/-- A load of more than 32 pages is judged at its completion: every page's instar equals the one of the first burst, a page of this
module as it is now, one of another module as it came with the last burst read from it (R220). -/
def State.closingOk (s : State) (q : QItem) : Bool :=
  q.pages.all fun p => p.2 == if p.1 < 2 ^ 63 then look q.lasts p.1 else some (s.mem.instar (p.1 - 2 ^ 63))

/-- ENGINE_INSTR_COMPLETE, R65, R121, R128, R220: the oldest long-running instruction of an engine has moved its last byte
and releases; or the next member of a running chain completes on its engine. -/
def execEngineInstrComplete (c : Nat) (e : Engine) (s : State) : Host.Outcome State Fault Refusal :=
  let k := s.core c
  match e with
  | .cube | .vec =>
    (match k.chains with
    | [] => .next s
    | ch :: later =>
      match ch.members with
      | [] => .next s
      | m :: rest =>
        if !ch.started || engineOf m.2.1 != some e then .next s
        else
          let s1 := s.runMembers c [m]
          .next ((s1.modCore c fun k => if k.ended then k else
            { k with chains := if rest.isEmpty then later else { ch with members := rest } :: later }).completed c))
  | _ =>
    match k.queue e with
    | [] => .next s
    | q :: rest =>
      if q.status != .done then .next s
      else if !s.closingOk q then .next (((s.reissue c q).startQueue c e 1).completed c)
      else
        let s1 := s.modCore c fun k => k.setQueue e rest
        let s2 := if q.pages.isEmpty then s1
          else s1.modSlice c fun sl => { sl with closingJudged := satAdd 16 sl.closingJudged 1 }
        .next ((s2.startQueue c e 1).completed c)

/-- INSTR_TIME_LIMIT, R126: one of the instructions that an engine executes reaches its limit, the one numbered from the oldest. -/
def execInstrTimeLimit (c : Nat) (x : EngineItem) (s : State) : Host.Outcome State Fault Refusal :=
  match (((s.core c).queue x.engine).filter (s.core c).executes)[x.nth]? with
  | none => .next s
  | some q => .next (s.taskError c .taskTimeout stTimeout q.off 0)

/-- EXTERNAL_SCRATCH_ACCESS, R62, R63, R66, R131: an access through the scratchpad window of R12. -/
def execExternalScratchAccess (from_ : Agent) (addr len : Nat) (acc : Access) (s : State) :
    Host.Outcome State Fault Refusal :=
  match place addr with
  | .scratch _ _ =>
    let write := match acc with | .read => false | .write _ _ => true
    match s.answer from_ addr len write with
    | .fault => .next ((s.countBusy addr .fault).accessFault from_ addr)
    | .status st => .next ((s.countBusy addr (.status st)).reply from_ st)
    | .go =>
      match acc with
      | .read =>
        let (s1, bs, ps) := s.readRange addr len
        .next ((s1.emit (.data from_ bs ps)).emit (.answer from_ stOk))
      | .write bs p =>
        .next (((s.writeRange addr (bs.take len) (List.replicate (bs.take len).length p)).landed addr len).emit
          (.answer from_ stOk))
  | _ => .next s

/-! ### Instruction memory, R132, R133 -/

/-- IMEM_LOAD, R132: LOAD_BUSY for the active bank, BUSY while a load or an armed switch stands, else the load begins and
the bank's Valid bit reads 0. -/
def execImemLoad (c bank kernel : Nat) (code : List (BitVec 256)) (digest : BitVec 512) (s : State) :
    Host.Outcome State Fault Refusal :=
  let k := s.core c
  let target := bank % 2 == 1
  if target = k.activeBank then .next (s.emit (.answer (.core c .cube) stLoadBusy))
  else if k.loading.isSome ∨ k.armed then .next (s.emit (.answer (.core c .cube) stBusy))
  else .next (s.modCore c fun k => { k with
    loading := some { kernel := kernel, code := code.take 512, digest := digest }
    valid0 := if target then k.valid0 else false
    valid1 := if target then false else k.valid1
    kernInactive := 0xFFFF })

/-- IMEM_LOAD_DONE, R132: the digest of the content decides whether the bank is valid; a load that fails is reported. R553 names no
event for a failed load: the number of the CORRECTED-class event is free (log entry 15). -/
def execImemLoadDone (c : Nat) (s : State) : Host.Outcome State Fault Refusal :=
  let k := s.core c
  match k.loading with
  | none => .next s
  | some l =>
    let target := !k.activeBank
    let ok := shake256 (instrBytes l.code) == l.digest
    let s1 := s.modCore c fun k => { k with
      loading := none
      bank0 := if target then k.bank0 else l.code
      bank1 := if target then l.code else k.bank1
      valid0 := if target then k.valid0 else ok
      valid1 := if target then ok else k.valid1
      kernInactive := if ok then l.kernel else 0xFFFF }
    if ok then .next s1
    else
      let r : ErrRec := { index := 0, time := s.now, event := Config.freeNat s.free % 65536, cls := 0, unitType := utCore, unitIndex := c }
      .next ((s1.emit (.loadFailed c l.kernel)).logRec r).draw

/-- IMEM_ARM, R133. -/
def execImemArm (c : Nat) (s : State) : Host.Outcome State Fault Refusal :=
  let k := s.core c
  let valid := if k.activeBank then k.valid0 else k.valid1
  if !valid || k.loading.isSome then .next s
  else .next (s.modCore c fun k =>
    let k1 := { k with armed := true }
    if k.fetching then k1 else k1.boundary)

/-- IMEM_DISARM, R133. -/
def execImemDisarm (c : Nat) (s : State) : Host.Outcome State Fault Refusal :=
  .next (s.modCore c fun k => { k with armed := false })

end Sys2Proof.Machine
end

(Brief): Lines above with "isSome" in them are the ones to copy.

(Written answer):
  else if k.loading.isSome ∨ k.armed then .next (s.emit (.answer (.core c .cube) stBusy))
  if !valid || k.loading.isSome then .next s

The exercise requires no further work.